While all of the amendments should be rescinded, three in particular are troubling. The first is the addition of 28 C.F.R. 26.1(b), which states “Where applicable law conflicts with any provision of this part [i.e. Part 26, Death Sentences Procedures], the Attorney General may vary from that provision to the extent necessary to comply with the applicable law.” This provision inappropriately vests the Attorney General with an unsupervised, purportedly unreviewable power to disregard any regulation involving the federal death penalty when, in his or her sole determination, such deviation is “necessary” to comply with “applicable law.”
The second is the addition of 28 C.F.R. 26.1(c), which states that any task or duty assigned to any officer or employee of DOJ under Part 26 may be delegated by the Attorney General to any other DOJ officer or employee. This directly conflicts with 18 U.S.C. §§ 3596(a) and 3597(a), through which Congress vested exclusive authority for the implementation of death sentences and supervision of executions in a United States Marshal.

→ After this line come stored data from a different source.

-- ==== Sys2Proof/Syntax.lean ====
section
/-! DEFINITION. The commands of the block: `Instr`, one constructor for each row of spec/opcode_table.json, and the
plain data its operands carry. -/

namespace Sys2Proof

/-- The authentication part of a command packet: KEY_SLOT, COUNTER and TAG (R303). -/
structure Auth where
  slot    : Nat
  counter : Nat
  tag     : List Byte
  deriving DecidableEq, Repr

/-- What a host command packet carries beside its opcode and parameters: the transport it came by, SEQ, and the
authentication part when AUTH is 1 (R303). -/
structure Hdr where
  can  : Bool
  seq  : Nat
  auth : Option Auth
  deriving DecidableEq, Repr

/-- A CAN frame as it stands on a bus (12_can_fd.md).  -/
structure CanFrame where
  ide  : Bool
  rtr  : Bool
  fdf  : Bool
  brs  : Bool
  esi  : Bool
  id   : Nat
  dlc  : Nat
  data : List Byte
  deriving DecidableEq, Repr

/-- The supplies whose brown-out asserts a reset (R402). -/
inductive Supply where
  | vaux | core | dram | flash | vio
  deriving DecidableEq, Repr

/-- The watchdogs of R402. -/
inductive Watchdog where
  | sill | core0 | core1 | interpreter | grove | security
  deriving DecidableEq, Repr

/-- The memories of critical state of R402, sources 14 to 21. -/
inductive CriticalStore where
  | optionImage | safety | keySlot | signalBoard | coreMemory | imageRam | retention | safetyLog
  deriving DecidableEq, Repr

/-- What the world and the tests of a start show (15_reset_and_start.md): each is an outcome the spec leaves to the
hardware. A mask has bit n for unit n. -/
structure StartEnv where
  /-- every part of the minimum service set works (R422) -/
  minSet     : Bool
  /-- a reset asserts while the option loader runs (R413) -/
  loadCut    : Bool
  /-- a start of Level 0 or 1 has come as far as the interpreter serving, and no further (R418 step 4, R420) -/
  serves     : Bool
  /-- the fuse map passes its check (R403) -/
  fuseMap    : Bool
  /-- the retained RAM image passes its CRC (R412) -/
  optRam     : Bool
  /-- image RAM passes its CRC (R76) -/
  imageRam   : Bool
  /-- PLL A locks (R429) -/
  pllA       : Bool
  /-- DRAM training passes -/
  dram       : Bool
  /-- both application cores pass their start-up test -/
  cores      : Bool
  /-- the PWM/ADC timing island passes its start-up test -/
  pwmAdc     : Bool
  /-- oscillator and delay-line trims pass, converter trims pass (R412) -/
  trim       : Bool
  convTrim   : Bool
  /-- engines that pass their self-test, those that fail in a memory, those that fail in logic, and those whose test still
  runs when a warm start completes (R154, R170, R419) -/
  engines    : Nat
  engineMem  : Nat
  engineLogic : Nat
  engineLate : Nat
  /-- driver dies that pass the handshake and identity check (R248) -/
  dies       : Nat
  /-- converters that pass the start-up check (R268) -/
  converters : Nat
  /-- the TRNG start-up test passes (R391) -/
  trng       : Bool
  /-- the start-up duration, ms -/
  startMs    : Nat
  deriving DecidableEq, Repr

The third is the repeal of former 28 C.F.R. 26.2, which required the government to submit a proposed Judgment and Order containing specified provisions. Among other matters, it was this Judgment and Order which, when entered by the sentencing court, authorized the Director of the Bureau of Prisons (BOP) to set an execution date. BOP’s authority to set an execution date derives solely from a federal court’s exclusive authority to impose and implement a death sentence. Allowing BOP to set an execution date on its own, free from judicial oversight, violates the separation of powers between the Judicial and Executive branches of government. Such judicial oversight is of particular importance because, under 18 U.S.C. § 3596(a), “A person who has been sentenced to death pursuant to this chapter shall be committed to the custody of the Attorney General until exhaustion of the procedures for appeal of the judgment of conviction and for review of the sentence.” Repeal of § 26.2 eliminated judicial oversight over the determination of whether an individual sentenced to death has in fact exhausted judicial remedies such that an execution date can be set. Instead, the Attorney General may now make that determination unilaterally and without oversight.
All of the November 27, 2020 amendments—including the three aforementioned ones – should be rescinded.

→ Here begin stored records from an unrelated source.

-- ==== Sys2Proof/Config.lean ====
section
/-! DEFINITION. What one module fixes and what the spec leaves free: constants without a body, so that no proof can use
a value of them (log entries 4 to 9). -/

namespace Sys2Proof.Config

/-- The 64-bit module serial number of the fuse array (R14). -/
opaque serial : BitVec 64

/-- LIB_VER of the running firmware beyond 0x0100: R81 says 0x0100 or higher. -/
opaque libVerExtra : Nat

/-- Whether a library later than 0x0100 supports a TVER above 1 of a block type (R81). -/
opaque tverLater : (opcode tver : Nat) → Bool

/-- The error of the library's table function number `k` at its arguments (R83); the model holds it to 2 Q15 LSB. Number 6 is
the phase correction of a VSM whose speed is negative (R100), held to its slew limit. -/
opaque libErr : (k : Nat) → (a b : Rat) → Rat

/-- The 32-byte header of the firmware image the module is shipped with (R392). -/
opaque shippedFw : List Byte

/-- AES-256-CMAC of a message under a key (R309): 16 bytes, of which the tag takes the first 8. -/
opaque cmac : (key msg : List Byte) → List Byte

/-- SHA-256 of a byte string, 32 bytes. -/
opaque sha256 : List Byte → List Byte

/-- Whether an ECDSA P-256 signature verifies over a digest under a public key (R68, R394). -/
opaque ecdsaOk : (key digest sig : List Byte) → Bool

/-- Whether a 64-byte public key is a point of the curve (R385). -/
opaque onCurve : List Byte → Bool

/-- AES key unwrap (R385): none where the integrity check fails. -/
opaque kwUnwrap : (key blob : List Byte) → Option (List Byte)

/-- The key a slot is shipped with, at 8 × slot + generation (R384). -/
opaque factoryKey : (slotGen : Nat) → List Byte

/-- The factory raw code of REF of each converter pair (TW_REF, fuse array). -/
opaque refNom : (pair : Nat) → Nat

/-- The revision and serial number a driver die reports at its handshake (DRV_ID). -/
opaque dieId : (switch : Nat) → Nat

/-- A fresh random byte of the TRNG: the n-th one drawn (R391). -/
opaque trngByte : (n : Nat) → Byte

/-- Both modules' fixed, factory-calibrated paths of a Dellan hop, in fine steps (R448). -/
opaque dellanPaths : Nat

/-- Whether a quotient that the spec rounds without saying how is rounded up: `what` names the quantity. -/
opaque roundUp : (what num den : Nat) → Bool

/-- RATE where R180's quotient is negative or does not fit its 32 bits. -/
opaque rateOpen : (damage old ontime : Nat) → Nat

/-- A free value, fresh for every number drawn from the model's own counter. -/
opaque freeNat : (n : Nat) → Nat

/-- The temperature in °C that a die converts from the resistance of its NTC (Ω) with NTC_B (K) and NTC_R25 (0.1 kΩ): R244
gives the two parameters and no formula. -/
opaque ntcTemp : (b r25 ohms : Nat) → Rat

/-- The code of a diagnostic channel at the scale of R254, from its raw code. -/
opaque diagCode : (channel raw : Nat) → Nat

/-- A padding byte of the last segment frame of a reply, and the bit-rate switch of its frames (R318 leaves both open). -/
opaque segmentPad : (place : Nat) → Byte
opaque segmentBrs : Bool

end Sys2Proof.Config
end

Last year, we commended you for your decision to impose a moratorium on federal executions while the current review of death penalty policies and procedures is pending. As your memorandum announcing the moratorium recognized, there are serious concerns about arbitrariness in the application of the death penalty, the disparate impact of the death penalty on people of color, and the alarming number of exonerations of individuals previously sentenced to death.

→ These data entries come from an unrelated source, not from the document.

-- ==== Sys2Proof/Machine/RegTable.lean ====
section
/-! DEFINITION. Every register of the register window (00_scope.md, Registers, and the register table that ends each
chapter): one named constant for each field, and one row of `regTable` for each register with its access codes and
its reset values. The addresses follow R7. -/

namespace Sys2Proof.Machine

/-! ## 00_scope.md -/

/-- ID_PART (00_scope.md, R14): address of instance 0. -/
def A.ID_PART : Nat := 0x0
def R.ID_PART.FAMILY : Fld := ⟨0x0, 0x0, 0, 16, 16⟩
def R.ID_PART.PART : Fld := ⟨0x0, 0x0, 0, 0, 16⟩
/-- ID_REV (00_scope.md, R14): address of instance 0. -/
def A.ID_REV : Nat := 0x4
def R.ID_REV.SILREV : Fld := ⟨0x4, 0x0, 0, 24, 8⟩
def R.ID_REV.PKGREV : Fld := ⟨0x4, 0x0, 0, 16, 8⟩
/-- ID_FW (00_scope.md, R14): address of instance 0. -/
def A.ID_FW : Nat := 0x8
def R.ID_FW.FW_MAJOR : Fld := ⟨0x8, 0x0, 0, 24, 8⟩
def R.ID_FW.FW_MINOR : Fld := ⟨0x8, 0x0, 0, 16, 8⟩
def R.ID_FW.FW_BUILD : Fld := ⟨0x8, 0x0, 0, 0, 16⟩
/-- ID_STATUS (00_scope.md, R14): address of instance 0. -/
def A.ID_STATUS : Nat := 0xc
def R.ID_STATUS.OPT_FAILS : Fld := ⟨0xc, 0x0, 0, 20, 2⟩
def R.ID_STATUS.OPT_SRC : Fld := ⟨0xc, 0x0, 0, 16, 2⟩
def R.ID_STATUS.DIES_OK : Fld := ⟨0xc, 0x0, 0, 4, 6⟩
def R.ID_STATUS.MIN_SERVICE : Fld := ⟨0xc, 0x0, 0, 3, 1⟩
def R.ID_STATUS.CERT_CFG : Fld := ⟨0xc, 0x0, 0, 2, 1⟩
def R.ID_STATUS.START_WARM : Fld := ⟨0xc, 0x0, 0, 1, 1⟩
/-- ID_SERIAL_LO (00_scope.md, R14): address of instance 0. -/
def A.ID_SERIAL_LO : Nat := 0x10
def R.ID_SERIAL_LO.SERIAL : Fld := ⟨0x10, 0x0, 0, 0, 32⟩
/-- ID_SERIAL_HI (00_scope.md, R14): address of instance 0. -/
def A.ID_SERIAL_HI : Nat := 0x14
def R.ID_SERIAL_HI.SERIAL : Fld := ⟨0x14, 0x0, 0, 0, 32⟩

/-- Registers of 00_scope.md. -/
def regs00_0 : List RegDef := [
  -- ID_PART
  ⟨0x0, 0x0, 1, 0, 1, [⟨16, 16, .RO, 23116, .fixed, []⟩, ⟨0, 16, .RO, 18468, .fixed, []⟩]⟩,
  -- ID_REV
  ⟨0x4, 0x0, 1, 0, 1, [⟨24, 8, .RO, 66, .fixed, []⟩, ⟨16, 8, .RO, 1, .fixed, []⟩]⟩,
  -- ID_FW
  ⟨0x8, 0x0, 1, 0, 1, [⟨24, 8, .RO, 0, .start, []⟩, ⟨16, 8, .RO, 0, .start, []⟩, ⟨0, 16, .RO, 0, .start, []⟩]⟩,
  -- ID_STATUS
  ⟨0xc, 0x0, 1, 0, 1, [⟨20, 2, .RO, 0, .fixed, [1, 2, 3, 4]⟩, ⟨16, 2, .RO, 0, .start, []⟩, ⟨4, 6, .RO, 0, .start, []⟩, ⟨3, 1, .RO, 0, .start, []⟩, ⟨2, 1, .RO, 0, .start, []⟩, ⟨1, 1, .RO, 0, .start, []⟩]⟩,
  -- ID_SERIAL_LO
  ⟨0x10, 0x0, 1, 0, 1, [⟨0, 32, .RO, 0, .start, []⟩]⟩,
  -- ID_SERIAL_HI
  ⟨0x14, 0x0, 1, 0, 1, [⟨0, 32, .RO, 0, .start, []⟩]⟩]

These concerns justified halting the use of the death penalty during the review process. They equally support halting its use permanently. In addition to rescinding the November 27, 2020 amendments, we urge you to keep in place the current moratorium on federal executions, including withdrawing all pending death notices and authorizing no new death notices. The time for this action has come.
Thank you for your consideration of this comment.